One said, "Since summer started I've been having trouble with bats in my loft and attic at church. I've tried everything--noise, spray, cats--nothing seems to scare them away."

Another said, "Me too. I've got hundreds living in my belfry and in the narthex attic. I've even had the place fumigated, and they won't go away."

The third said, "I baptized all mine, and made them members of the church. Haven't seen one back since."




Non-Deep Thoughts
- I planted some birdseed. A bird came up. Now I don't know what to feed it.

- I had amnesia once -- or twice.

- I went to San Francisco. I found someone's heart. Now what?

- Protons have mass? I didn't even know they were Catholic.

- All I ask is a chance to prove that money can't make me happy.

- If the world were a logical place, men would ride horses sidesaddle.

- What is a "free" gift? Aren't all gifts free?

- They told me I was gullible ... and I believed them.

- Teach a child to be polite and courteous in the home and, when he grows up, he'll never be able to merge his car onto a freeway.

- Two can live as cheaply as one, for half as long.

- Is there another word for synonym?




Blonde on the Sun
A Russian, an American, and a Blonde were talking one day.

The Russian said, "We were the first in space!"

The American said, "We were the first on the moon!"

The Blonde said, "So what? We're going to be the first on the sun!"

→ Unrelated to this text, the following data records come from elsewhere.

-- ==== Sys2Proof/Tests/Slice0.lean ====
section
/-! SUPPORT. Tests: ill-formed terms, decoding of words written out from the spec, one step per operation with the
result spec/95_test_vectors.md gives (the vector's number stands before each), and for every statement with hypotheses
concrete states that meet them. -/

namespace Sys2Proof.Tests

open Sys2Proof.Machine

/-! What the tests are built from. -/

/-- `sendAcknowledge 1, ackModbus40 1, ackRmu40 1, ownAddress 0x20`, the others 0. -/
def gateway : Cfg where
  sendAcknowledge := true
  ackAll := false
  ackModbus40 := true
  ackSms40 := false
  ackRmu40 := true
  forwardAll := false
  ownAddress := 0x20

/-- The decoder in state `d` with exactly `ws` in the buffer. -/
def holding (d : DecoderState) (ws : List Byte) : State :=
  { State.reset with buf := Mem.load [] 0 ws, idx := ws.length, dstate := d, cfg := gateway }

/-- The state with another MAX_FRAME. -/
def sized (n : Nat) (s : State) : State := s.withMaxFrame n

/-- The block waiting for a start byte with these bytes in RXQ. -/
def hearing (bs : List Byte) : State := { State.reset with cfg := gateway, rxq := bs }

/-- The next state's value under `f`, if there is a next state. -/
def after {α : Type} (r : Result) (f : State → α) : Option α :=
  match r with
  | .next t => some (f t)
  | .fault _ | .refused _ => none

/-- Where the decoder is. -/
def place (s : State) : DecoderState × Nat := (s.dstate, s.idx)

def wtoken : List Byte := [0x5C, 0x00, 0x20, 0x6B, 0x00, 0x4B]
def rtoken : List Byte := [0x5C, 0x00, 0x20, 0x69, 0x00, 0x49]
def rmuFrame : List Byte := [0x5C, 0x00, 0x19, 0x60, 0x00, 0x79]

/-! Ill-formed terms: one for each check of `Instr.WellFormed`. -/

theorem test_wf_syncSkip_start : (Instr.syncSkip 0x5C).WellFormed = false := by decide
theorem test_wf_chkFail_equal : (Instr.chkFail 0x4B 0x4B).WellFormed = false := by decide
theorem test_wf_chkFail_quirk : (Instr.chkFail 0x5C 0xC5).WellFormed = false := by decide
theorem test_wf_frameRtoken_checksum : (Instr.frameRtoken 0x00 0x20 0x48).WellFormed = false := by decide
theorem test_wf_frameWtoken_checksum : (Instr.frameWtoken 0x00 0x20 0x4A).WellFormed = false := by decide
theorem test_wf_frameData_checksum : (Instr.frameData 0x00 0x19 0x60 [] 0x78).WellFormed = false := by decide
theorem test_wf_frameData_payload_too_long :
    (Instr.frameData 0x00 0x00 0x00 (List.replicate 256 0x00) 0x00).WellFormed = false := by decide +kernel
theorem test_wf_tokMatch_checksum : (Instr.tokMatch 0x00 0x20 .write 0x4A).WellFormed = false := by decide
theorem test_wf_txseq_empty : (Instr.txseq []).WellFormed = false := by decide
theorem test_wf_tokRelay_empty : (Instr.tokRelay .read []).WellFormed = false := by decide
theorem test_wf_cfgWrite_too_wide : (Instr.cfgWrite .ackAll 0x02).WellFormed = false := by decide
theorem test_wf_addrOther_known : (Instr.addrOther 0x16).WellFormed = false ∧ (Instr.addrOther 0x19).WellFormed = false ∧
    (Instr.addrOther 0x20).WellFormed = false := by decide
/-- V41-15, V41-4: a frame that matches and a frame accepted by the quirk are well formed. -/
theorem test_wf_accepted : (Instr.frameData 0x00 0x20 0x68 [0x01, 0x02] 0x49).WellFormed = true ∧
    (Instr.frameData 0x00 0x20 0x68 [0x15] 0xC5).WellFormed = true := by decide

The Russian and the American looked at each other and shook their heads. "You can't land on the sun. You'll burn up!" said the Russian.

To which the Blonde replied, "We're not stupid, you know. We're going at night!"




Lost and Found
As the bus pulled away, I realized I had left my purse under the seat. Later I called the company and was relieved that the driver had found my bag.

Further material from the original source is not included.